Any historians here? How true is this? This seems more narrative than fact. The fact that it also selectively focuses on rome instead of the multiple centuries after of kings and queens with near equivalent (maybe not idk) power is suspicious to me. Because it feels like you should find something that breaks such a pattern fairly quickly after that.

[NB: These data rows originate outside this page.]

-- ==== Sys2Proof/Machine/Window.lean ====
section
/-! DEFINITION. The Step Window (spec 05) and the Contact Checker (spec 07): reservation, entry failure, serving passes,
preemption, contact checks and retouches, the guard stop, the flush; and the abort of a measurement, which they cause
(R140). -/

namespace Sys2Proof.Machine

open Sys2Proof

/-! ## Entries and reservation -/

/-- The entry is unmeasured: PENDING, READY or MEASURING (R76). -/
def unmeasured (e : Entry) : Bool :=
  match e.state with
  | .pending | .ready | .measuring => true
  | .done | .failed | .skipped => false

/-- The entry names the probe (R78). -/
def namesProbe (e : Entry) (p : ProbeNo) : Bool :=
  match e.kind with
  | .measure => e.roles.any fun r => decide (r.probe = p)
  | .clean | .park => e.members.any fun m => decide (m.probe = p)
  | .skipped | .mark | .programError | .landingRefused => false

/-- The entry that holds the probe's reservation: the oldest that names it (R78). -/
def holder (s : State) (p : ProbeNo) : Option Entry := s.window.find? fun e => namesProbe e p

/-- The entry of a number. -/
def entryOf (s : State) (u : Nat) : Option Entry := s.window.find? fun e => decide (e.uid = u)

/-- The entry of a number holds the probe's reservation. -/
def holds (s : State) (u : Nat) (p : ProbeNo) : Bool :=
  match holder s p with
  | some h => decide (h.uid = u)
  | none => false

/-- The entry of a number changed by `f`. -/
def updateEntry (u : Nat) (f : Entry → Entry) (s : State) : State :=
  { s with window := s.window.map fun e => if e.uid = u then f e else e }

/-- The oldest unmeasured entry (R86). -/
def oldestUnmeasured (s : State) : Option Entry := s.window.find? unmeasured

/-- The entry `h` stands behind the entry `u` in the window. -/
def isYounger (s : State) (u h : Nat) : Bool :=
  ((s.window.dropWhile fun e => decide (e.uid ≠ u)).drop 1).any fun e => decide (e.uid = h)

/-- The role at a place with its state replaced. -/
def withRole (i : Nat) (f : Role → Role) (e : Entry) : Entry := { e with roles := e.roles.modify i f }

/-- The member at a place with its state replaced. -/
def withMember (i : Nat) (st : MemberState) (e : Entry) : Entry :=
  { e with members := e.members.modify i fun m => { m with state := st } }

/-- A PENDING MEASURE entry whose roles are all CONTACT_OK becomes READY (R76, R84). -/
def readyIfContact (e : Entry) : Entry :=
  if decide (e.state = .pending) && e.roles.all (fun r => decide (r.state = .contactOk)) then { e with state := .ready } else e

/-- A PENDING CLEAN or PARK entry whose members are all COMPLETE becomes DONE (R88, R89). -/
def doneIfComplete (e : Entry) : Entry :=
  if decide (e.state = .pending) && e.members.all (fun m => decide (m.state = .complete)) then { e with state := .done } else e

/-! ## Contact checks held and started (R118, R119, R121) -/

/-- The Measurement Unit is idle (R121, R131). -/
def unitIdle (s : State) : Bool := s.unit.step.isNone

/-- The probe still stands at the landing of the record (R121, R123). -/
def atLanding (r : Probe) (c : CheckRec) : Bool := decide (r.state = .landed) && decide (r.tag = c.landingTag)

/-- A held record when the unit is idle: started if the probe is still at its landing, dropped otherwise (R121). -/
def startHeld (r : Probe) (slot : CheckSlot) : CheckSlot :=
  match slot.running, slot.held with
  | none, some c => if atLanding r c then ⟨some c, none⟩ else ⟨none, none⟩
  | none, none => slot
  | some _, _ => slot

/-- Every DEFERRED slot is taken when the unit becomes idle (R121). -/
def startDeferred (s : State) : State :=
  { s with checks := Per.make fun p => startHeld (probe s p) (s.checks.get p) }

/-- The slot after a check is requested (R119). -/
def requestedSlot (idle : Bool) (c : CheckRec) (slot : CheckSlot) : CheckSlot :=
  match slot.running with
  | some r => ⟨some r, some c⟩
  | none => if idle then ⟨some c, none⟩ else ⟨none, some c⟩

/-- A check of the probe is requested (R119). -/
def requestCheck (p : ProbeNo) (c : CheckRec) (s : State) : State :=
  { s with checks := s.checks.set p (requestedSlot (unitIdle s) c (s.checks.get p)) }

/-- The slot when its running check ends (R120, R121). -/
def endedSlot (idle : Bool) (r : Probe) (slot : CheckSlot) : CheckSlot :=
  match slot.held with
  | none => ⟨none, none⟩
  | some c => if idle then (if atLanding r c then ⟨some c, none⟩ else ⟨none, none⟩) else ⟨none, some c⟩

/-! ## Abort of the measurement (R140) -/

/-- A measurement in progress ends at once: source and guard driver off, the attempt discarded, a capture hand-off
withdrawn, the deferred checks started. The unit found IDLE is not affected (R140). -/
def abortMeasurement (s : State) : State :=
  match s.unit.step with
  | none => s
  | some _ =>
    startDeferred { dropReqs .capture s with unit := { s.unit with step := none, sourceOn := false, guardOn := false } }

/-- The probe stands LANDED with its contact verified (R133). -/
def standsVerified (s : State) (p : ProbeNo) : Bool := decide ((probe s p).state = .landed) && (probe s p).verified

/-- The interlock of the source lets an entry be measured: every role probe is LANDED with its contact verified (R133). -/
def interlockClosed (s : State) (e : Entry) : Bool := e.roles.all fun r => standsVerified s r.probe

/-- The entry the unit measures (R131). -/
def measuredEntryOf (s : State) : Option Entry := s.unit.step.bind fun r => entryOf s r.entry

/-- The unit enforces the interlock (R133): a measurement with the source on, of whose entry a role probe does not stand LANDED
and verified, is aborted. The events that R133 names abort it of themselves; reservation rules out every other (log entry
27). -/
def interlock (s : State) : State :=
  if s.unit.sourceOn && !((measuredEntryOf s).map (interlockClosed s)).getD false then abortMeasurement s else s

/-! ## Failure of an entry (R85) -/

/-- What failing does to an unmeasured entry (R85). -/
def failedEntry (c : Cause) (detail : Nat) (e : Entry) : Entry :=
  { e with
    state := .failed
    cause := some c
    detail := detail
    roles := e.roles.map fun r =>
      match r.state with
      | .ordered | .checking | .retouching => { r with state := .waiting }
      | .waiting | .contactOk => r
    members := e.members.map fun m =>
      match m.state with
      | .ordered => { m with state := .waiting }
      | .waiting | .complete => m }

/-- The entry of a number fails, if it is unmeasured; a measurement of it is aborted (R85). -/
def failEntry (u : Nat) (c : Cause) (detail : Nat) (s : State) : State :=
  match entryOf s u with
  | none => s
  | some e =>
    if unmeasured e then
      let s1 := updateEntry u (failedEntry c detail) s
      if e.state = .measuring then abortMeasurement s1 else s1
    else s

/-! ## Serving (R79..R82, R88, R89) -/

/-- The comparison with probe `q` is exempt for a role of an entry (R70). -/
def kelvinExempt (e : Entry) (r : Role) (q : ProbeNo) (pos : Int × Int) : Bool :=
  match measKindOf e.measByte with
  | none => false
  | some k =>
    e.roles.any fun rq =>
      decide (rq.probe = q) && kelvinPair k r.name rq.name && decide ((rq.x, rq.y) = pos)

/-- The probes whose positions conflict with a role's point (R70), P0 first. DESIGN CHOICE (log entry 39): where R81 resolves
several, it does so in this order. -/
def conflictSet (s : State) (e : Entry) (r : Role) : List ProbeNo :=
  allProbes.filter fun q =>
    decide (q ≠ r.probe) && decide (probeSide q = probeSide r.probe) &&
      match standing (probe s q) with
      | none => false
      | some pos => spacingConflict s.settings.dMin (r.x, r.y) pos && !kelvinExempt e r q pos

/-- The role or member of a probe that is lifted falls back to WAITING (R82). -/
def preemptedEntry (q : ProbeNo) (e : Entry) : Entry :=
  { e with
    state := if e.state = .ready then .pending else e.state
    roles := e.roles.map fun r => if r.probe = q then { r with state := .waiting } else r
    members := e.members.map fun m => if m.probe = q then { m with state := .waiting } else m }

/-- A LIFT of `q` is requested. -/
def liftProbe (q : ProbeNo) (s : State) : State := (requestOrder q .lift s).getD s

/-- The probe stands at its own role's point in the entry. -/
def atOwnPoint (e : Entry) (q : ProbeNo) (pos : Option (Int × Int)) : Bool :=
  e.roles.any fun r => decide (r.probe = q) && decide (pos = some (r.x, r.y))

/-- One conflicting probe of a waiting role of entry `e` is resolved (R81). -/
def resolveConflict (e : Entry) (q : ProbeNo) (s : State) : State :=
  if (probe s q).state ≠ .landed then s
  else
    match holder s q with
    | none => liftProbe q s
    | some h =>
      if h.uid = e.uid then
        if atOwnPoint e q (standing (probe s q)) then s else liftProbe q s
      else if isYounger s e.uid h.uid then
        match requestOrder q .lift s with
        | none => s
        | some s1 => updateEntry h.uid (preemptedEntry q) s1
      else s

/-- A WAITING role is served (R80). -/
def serveRole (u i : Nat) (s : State) : State :=
  match entryOf s u with
  | none => s
  | some e =>
    match e.roles[i]? with
    | none => s
    | some r =>
      if unmeasured e && decide (r.state = .waiting) && holds s u r.probe && (probe s r.probe).order.isNone then
        let pr := probe s r.probe
        if decide (pr.state = .landed) && staysDown r.probe pr r.side r.x r.y && pr.verified then
          updateEntry u (fun e => readyIfContact (withRole i (fun r => { r with state := .contactOk }) e)) s
        else if pr.state = .faulted then failEntry u .motionFault pr.faultCode.toNat s
        else if (conflictSet s e r).isEmpty then
          match requestOrder r.probe (.move r.x r.y) s with
          | none => s
          | some s1 => updateEntry u (withRole i (fun r => { r with state := .ordered })) s1
        else (conflictSet s e r).foldl (fun s q => resolveConflict e q s) s
      else s

/-- The order a mask member asks for (R88, R89). -/
def memberOrder (e : Entry) : Order :=
  match e.kind with
  | .clean => .clean e.cycles
  | .park | .measure | .skipped | .mark | .programError | .landingRefused => .park

/-- A WAITING mask member is served (R88, R89). -/
def serveMember (u i : Nat) (s : State) : State :=
  match entryOf s u with
  | none => s
  | some e =>
    match e.members[i]? with
    | none => s
    | some m =>
      if unmeasured e && decide (m.state = .waiting) && holds s u m.probe && (probe s m.probe).order.isNone then
        let pr := probe s m.probe
        if decide (e.kind = .park) && decide (pr.state = .parked) then
          updateEntry u (fun e => doneIfComplete (withMember i .complete e)) s
        else if decide (e.kind = .clean) && decide (pr.state = .faulted) then
          failEntry u .motionFault pr.faultCode.toNat s
        else
          match requestOrder m.probe (memberOrder e) s with
          | none => s
          | some s1 => updateEntry u (withMember i .ordered) s1
      else s

/-- The probes an entry names, in the order of its roles or members. -/
def namedProbes (e : Entry) : List ProbeNo :=
  match e.kind with
  | .measure => e.roles.map (·.probe)
  | .clean | .park => e.members.map (·.probe)
  | .skipped | .mark | .programError | .landingRefused => []

/-- A pass fails an unmeasured entry other than a PARK entry that holds the reservation of a FAULTED probe (R79). -/
def sweepFaulted (u : Nat) (s : State) : State :=
  match entryOf s u with
  | none => s
  | some e =>
    if decide (e.kind = .park) || !unmeasured e then s
    else
      match (namedProbes e).find? fun p => holds s u p && decide ((probe s p).state = .faulted) with
      | none => s
      | some p => failEntry u .motionFault (probe s p).faultCode.toNat s

/-- One entry is served in a pass: its roles in slot order or its members in probe order (R79). -/
def serveEntry (u : Nat) (s : State) : State :=
  match entryOf s u with
  | none => s
  | some e =>
    sweepFaulted u ((List.range e.members.length).foldl (fun s i => serveMember u i s)
      ((List.range e.roles.length).foldl (fun s i => serveRole u i s) s))

/-- A serving pass, oldest entry first, made while the run state is RUNNING (R79). -/
def servingPass (s : State) : State :=
  if s.rc.run = .running then (s.window.map (·.uid)).foldl (fun s u => serveEntry u s) s else s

Also how legitimate and reasonable is my cursory attempt at research to check if this idea/theory/narrative is valid or sensible. I will post it below in parts because it exceeds the character limit:
https://youtu.be/MtW4n7Q3zYU?si=dlhmJF4SG83wbrU6This was the closest I could find to a moderately critical(Critical doesnt mean "mean" or "bad" or "harsh" it just means the basic fucking due dilligence of questioning your priors and investigating their validity) covering of the 5 good emperors. In this video he makes some points that kind of make me doubt that the emperors had any particularly exceptionally greater power than the Kings and Queens of the next century that would make deserving of giving these emperors the lionshare credit for the stability, as they needed to heed the senate just as much, and part of their success was guaranteed by the fact that the elites seemed to benefit the most from their rule. And 5 emperors is hardly a good enough sample to not amount it to luck, as weather was fortunate during that time, the east was weak, there were few wars, and few disease.Is it really a coincidence that the "end" of the "good reign of emperors" happened to end on the death of the one emperor where the east was angry, wars started propping up, and disease also showed, up, and all of these conditions were thrust onto a 16 year old Commodus?Are historians insane? How can you be aware of all these facts and blame Commodus rather than the conditions of his rise to rule. Shit was already starting to rile up during Marcus Aurelius' rule.Even if Commodus does genuinely make mistakes, he had to deal with problems none of the other emperors did, all while coming into power at a younger age than they did. Why do I have to consider somebody great, because they passed an easier test? We would never do that for intelligence.So either there is some information about the emperors and commodus that I dont know, that the historians know about, which I inexplicably have no access to...or all the Historians are wrong and stupid and have a childish narrative view of roman history where theyre conditioned to look up to the 5 good emperors as "good" the same way a child is conditioned to look up to their unremarkable rich dad, who doesnt really do anything, and is sometimes actually harsh and unreasonable, but gives them lots of money and lets them eat all the candy they want, and the consequences of that upbringing never rears its head until theyre so disconnected from their childhood that they lack the awareness to blame anything but their surrounding conditions, not how they got to those conditions.I think thats a good analogy.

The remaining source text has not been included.